My Background Is Real :-)
(you can click on most of the equipment above to go to the section that describes it)
(devices added after this page was last updated can be found here)
The first three computers are reproductions of computers that have sentimental value for me (all function just like the originals - same software and timing).
- DEC PDP 8/I - yellow lights - The 8/I was the first computer that I ever used back in 1971. The one here is running TSS8 (DEC's 17 user time sharing system for the PDP8). The PDP-8/I was a 12-bit computer and supported up to 32K 12-bit words
(48KB) of memory. It had a number of optional components including KE8/I the extended arithmetic element which added hardware multiply
and divide instructions!
- DEC PDP 11/70 - red lights on the top - The 11/70 was the computer that I used to learn Unix in college in the late 70's. The first officially named version of Unix ran on the DEC PDP 11.
- Altair 8800 - red lights on the bottom (1974). This was the computer that I wanted to build in High School but couldn't afford. I did build an IMSAI 8080 in 1976. I later designed/built various interface boards and drivers (keyboard, IBM Selectric I/O, etc) for it.
- HP 1000E front
panel is from a 16-bit Hewlett Packard computer. I worked on HP 1000E computers in the late
1970's; it was the embedded processor in HP's
78220
Arrhythmia monitoring system - a system that (IIRC) monitored 24 CCU
(coronary care unit) patients in real time -- watching for PVCs (premature
ventricular contractions),
ventricular fibrillation, etc. This was a micropgrammable machine and we
wrote custom microcode to aid in the signal (FFT related instructions) and data
processing (linked list related instructions).

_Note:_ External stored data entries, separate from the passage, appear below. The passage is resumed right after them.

-- ==== Sys2Proof/Tests/Slice0.lean ====
section
/-! SUPPORT. Tests: ill-formed terms, words written out from the spec's encodings, single steps with results worked out by hand
from the rules or taken from 95_test_vectors.md (named A, B, C, D there), and, for each statement that has hypotheses, a
theorem that meets them. -/

namespace Sys2Proof.Tests

open Sys2Proof.Machine

/-! ### States and readings -/

/-- Transport parameters of vector A16, and a small flash: four pages of four bytes, two of them below the boundary. -/
def cfg : Config where
  rxCap := 4
  xoffFree := 1
  xonFree := 2
  rxHwDepth := 1
  pageSize := 4
  flashSize := 16
  bootStart := 8
  appEntry := 0
  version := [0x76, 0x31]
  readyByte := 0x52
  fuses := ⟨0xF0, 0xF1, 0xF2, 0xF3⟩
  enable := true

/-- The launch state. -/
def fresh : State := State.resetWith cfg []

/-- The session is under way, in the command loop, with interrupts enabled and nothing queued. -/
def idle : State := { fresh with seq := .awaitCmd, active := true, I := true, ivsel := true }

/-- Two bytes are queued, the channel is not paused. -/
def queued : State := { idle with rxbuf := [0x75, 0x11, 0x00, 0x00], head := 2, free := 2 }

/-- The queue is full, slot 0 is next for reading and for writing. -/
def full : State := { idle with rxbuf := [0x10, 0x11, 0x12, 0x13], free := 0, paused := true, rxHw := [0x14] }

/-- Page 4 is staged. -/
def staged : State := { idle with pagebuf := [1, 2, 3, 4], pageStart := 4, dirty := true }

/-- The state with one agent chosen. -/
def chosen (e : Event) (s : State) : State := { s with script := [e] }

/-- The state with one task left. -/
def doing (t : Task) (s : State) : State := { s with todo := [t] }

/-- One reading of the next state, where there is one. -/
def reading {α : Type} (f : State → α) : Host.Outcome State Fault Refusal → Option α
  | .next s => some (f s)
  | .fault _ => none
  | .refused _ => none

/-- Whether there is a next state. -/
def goesOn (o : Host.Outcome State Fault Refusal) : Bool := (reading (fun _ => ()) o).isSome

theorem exists_next {o : Host.Outcome State Fault Refusal} (h : goesOn o = true) : ∃ t, o = .next t := by
  cases o with
  | next t => exact ⟨t, rfl⟩
  | fault f => cases h
  | refused r => cases h

/-- The characters of a text. -/
def text (t : String) : List Byte := t.toList.map (fun c => BitVec.ofNat 8 c.toNat)

/-- The header `:04001000`. -/
def hdr1 : Header := ⟨0x3A, 0x30, 0x34, 0x30, 0x30, 0x31, 0x30, 0x30, 0x30⟩

/-- The body `DEADBEEFB4`. -/
def body1 : List Byte := [0x44, 0x45, 0x41, 0x44, 0x42, 0x45, 0x45, 0x46, 0x42, 0x34]

/-- The record of vector D1. -/
def rec1 : HexRecord := ⟨4, 0x0010, 0, [0xDE, 0xAD, 0xBE, 0xEF], 0xB4⟩

/-! ### Ill-formed terms -/

theorem illformed_decrec_body : WellFormed (.decrec hdr1 (0x30 :: body1)) = false := by decide
theorem illformed_decrec_long : WellFormed (.decrec { hdr1 with n1 := 0x47 } (List.replicate 513 0)) = false := by
  have h : decByte 0x47 hdr1.n0 = none := by decide
  simp only [WellFormed, bodyFits, h]
  exact decide_eq_false (by rw [List.length_replicate]; decide)
theorem illformed_stage : WellFormed (.stage 0 (List.replicate 256 0)) = false := by
  simp only [WellFormed, List.length_replicate, -List.reduceReplicate]; decide
theorem illformed_command : WellFormed (.cmdUnknown 0x75) = false := by decide
theorem illformed_data : WellFormed (.recData 0 (List.replicate 256 0)) = false := by
  simp only [WellFormed, List.length_replicate, -List.reduceReplicate]; decide
theorem illformed_eof : WellFormed (.recEof 0 (List.replicate 256 0)) = false := by
  simp only [WellFormed, List.length_replicate, -List.reduceReplicate]; decide
theorem illformed_other : WellFormed (.recOther 0x05 0 ⟨0, 0, 0, 0⟩) = false := by decide
theorem illformed_ok : WellFormed (.stsOk 4) = false := by decide

/-! ### Words written out (30_encoding.md) -/

/-! Select codes of rule R112; the operand layout is log entry 9's. -/

theorem decode_send : decode 0x52 .op [0x00, 0x40] = some (.send 0x40, []) := by decide

theorem decode_recv : decode 0x52 .op [0x01] = some (.recv, []) := by decide

theorem decode_rxisr : decode 0x52 .op [0x02] = some (.rxisr, []) := by decide

theorem decode_decbyte : decode 0x52 .op [0x03, 0x42, 0x34] = some (.decbyte 0x42 0x34, []) := by decide

theorem decode_dechdr : decode 0x52 .op [0x04, 0x3A, 0x30, 0x34, 0x30, 0x30, 0x31, 0x30, 0x30, 0x30] = some (.dechdr hdr1, []) := by decide

theorem decode_decrec : decode 0x52 .op [0x05, 0x3A, 0x30, 0x34, 0x30, 0x30, 0x31, 0x30, 0x30, 0x30, 0x00, 0x0A, 0x44, 0x45, 0x41, 0x44, 0x42, 0x45, 0x45, 0x46, 0x42, 0x34] = some (.decrec hdr1 body1, []) := by decide

theorem decode_stage : decode 0x52 .op [0x06, 0x12, 0x34, 0x02, 0xAA, 0xBB, 0xCC] = some (.stage 0x1234 [0xAA, 0xBB], [0xCC]) := by decide

theorem decode_flushPending : decode 0x52 .op [0x07] = some (.flushPending, []) := by decide

theorem decode_flush : decode 0x52 .op [0x08] = some (.flush, []) := by decide

theorem decode_csEnter : decode 0x52 .op [0x09] = some (.csEnter, []) := by decide

theorem decode_csLeave : decode 0x52 .op [0x0A] = some (.csLeave, []) := by decide

theorem decode_handoff : decode 0x52 .op [0x0B] = some (.handoff, []) := by decide

theorem decode_unusedC : decode 0x52 .op [0x0C] = none := by decide

theorem decode_unusedD : decode 0x52 .op [0x0D] = none := by decide

theorem decode_unusedE : decode 0x52 .op [0x0E] = none := by decide

theorem decode_unusedF : decode 0x52 .op [0x0F] = none := by decide

theorem decode_stage_short : decode 0x52 .op [0x06, 0x00, 0x00, 0x03, 0xAA] = none := by decide


/-! Command bytes of rules R92 and R93; `Q` is no command (vector C6). -/

theorem decode_cmdQuit : decode 0x52 .cmd [0x71] = some (.cmdQuit, []) := by decide

theorem decode_cmdFuses : decode 0x52 .cmd [0x66] = some (.cmdFuses, []) := by decide

theorem decode_cmdInfo : decode 0x52 .cmd [0x69] = some (.cmdInfo, []) := by decide

theorem decode_cmdUpload : decode 0x52 .cmd [0x75] = some (.cmdUpload, []) := by decide

theorem decode_cmdVerify : decode 0x52 .cmd [0x76] = some (.cmdVerify, []) := by decide

theorem decode_cmdUnknown : decode 0x52 .cmd [0x51] = some (.cmdUnknown 0x51, []) := by decide


/-! Record lines of rules R94 and R98; the first, second and sixth are those of 95_test_vectors.md section 0. -/

theorem decode_recData : decode 0x52 .record [0x3A, 0x30, 0x34, 0x30, 0x30, 0x31, 0x30, 0x30, 0x30, 0x44, 0x45, 0x41, 0x44, 0x42, 0x45, 0x45, 0x46, 0x42, 0x34] = some (.recData 0x0010 [0xDE, 0xAD, 0xBE, 0xEF], []) := by decide

theorem decode_recEof : decode 0x52 .record [0x3A, 0x30, 0x30, 0x30, 0x30, 0x30, 0x30, 0x30, 0x31, 0x46, 0x46] = some (.recEof 0 [], []) := by decide

theorem decode_recEof_payload : decode 0x52 .record [0x3A, 0x30, 0x32, 0x31, 0x32, 0x33, 0x34, 0x30, 0x31, 0x41, 0x41, 0x42, 0x42, 0x35, 0x32] = some (.recEof 0x1234 [0xAA, 0xBB], []) := by decide

theorem decode_recEsa : decode 0x52 .record [0x3A, 0x30, 0x32, 0x30, 0x30, 0x30, 0x30, 0x30, 0x32, 0x31, 0x30, 0x30, 0x30, 0x45, 0x43] = some (.recEsa 0x02 ⟨0x30, 0x30, 0x30, 0x30⟩, [0x31, 0x30, 0x30, 0x30, 0x45, 0x43]) := by decide

theorem decode_recSsa : decode 0x52 .record [0x3A, 0x30, 0x34, 0x30, 0x30, 0x30, 0x30, 0x30, 0x33] = some (.recSsa 0x04 ⟨0x30, 0x30, 0x30, 0x30⟩, []) := by decide

theorem decode_recEla : decode 0x52 .record [0x3A, 0x30, 0x32, 0x30, 0x30, 0x30, 0x30, 0x30, 0x34] = some (.recEla 0x02 ⟨0x30, 0x30, 0x30, 0x30⟩, []) := by decide

theorem decode_recSla : decode 0x52 .record [0x3A, 0x30, 0x34, 0x58, 0x30, 0x31, 0x30, 0x30, 0x35] = some (.recSla 0x04 ⟨0x58, 0x30, 0x31, 0x30⟩, []) := by decide

theorem decode_recOther_low : decode 0x52 .record [0x3A, 0x30, 0x30, 0x30, 0x30, 0x30, 0x30, 0x30, 0x36] = some (.recOther 0x06 0x00 ⟨0x30, 0x30, 0x30, 0x30⟩, []) := by decide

There are two tape drives:
- White reels - DEC TU-55 (up to 250KB/DECtape). The TU-55 was the tape drive on the PDP 8/I that I first used. The circuitry in this unit was PC boards plugged into a
wire-wrapped backplane.
- High speed paper tape reader (paper tape had a density of 10 bytes/inch)
The Teletype is an ASR-33 (probably the most popular model that Teletype ever made). Note that this terminal only had UPPER case letters! The ASR-33 ran at 10 characters/second (110 baud) and could read and punch paper tapes. Trivia: The ASCII delete character is 0x7F because it allowed any character on a paper tape to be deleted by punching all 7 holes (paper tapes are 8-bits wide, but ASCII was a 7-bit code).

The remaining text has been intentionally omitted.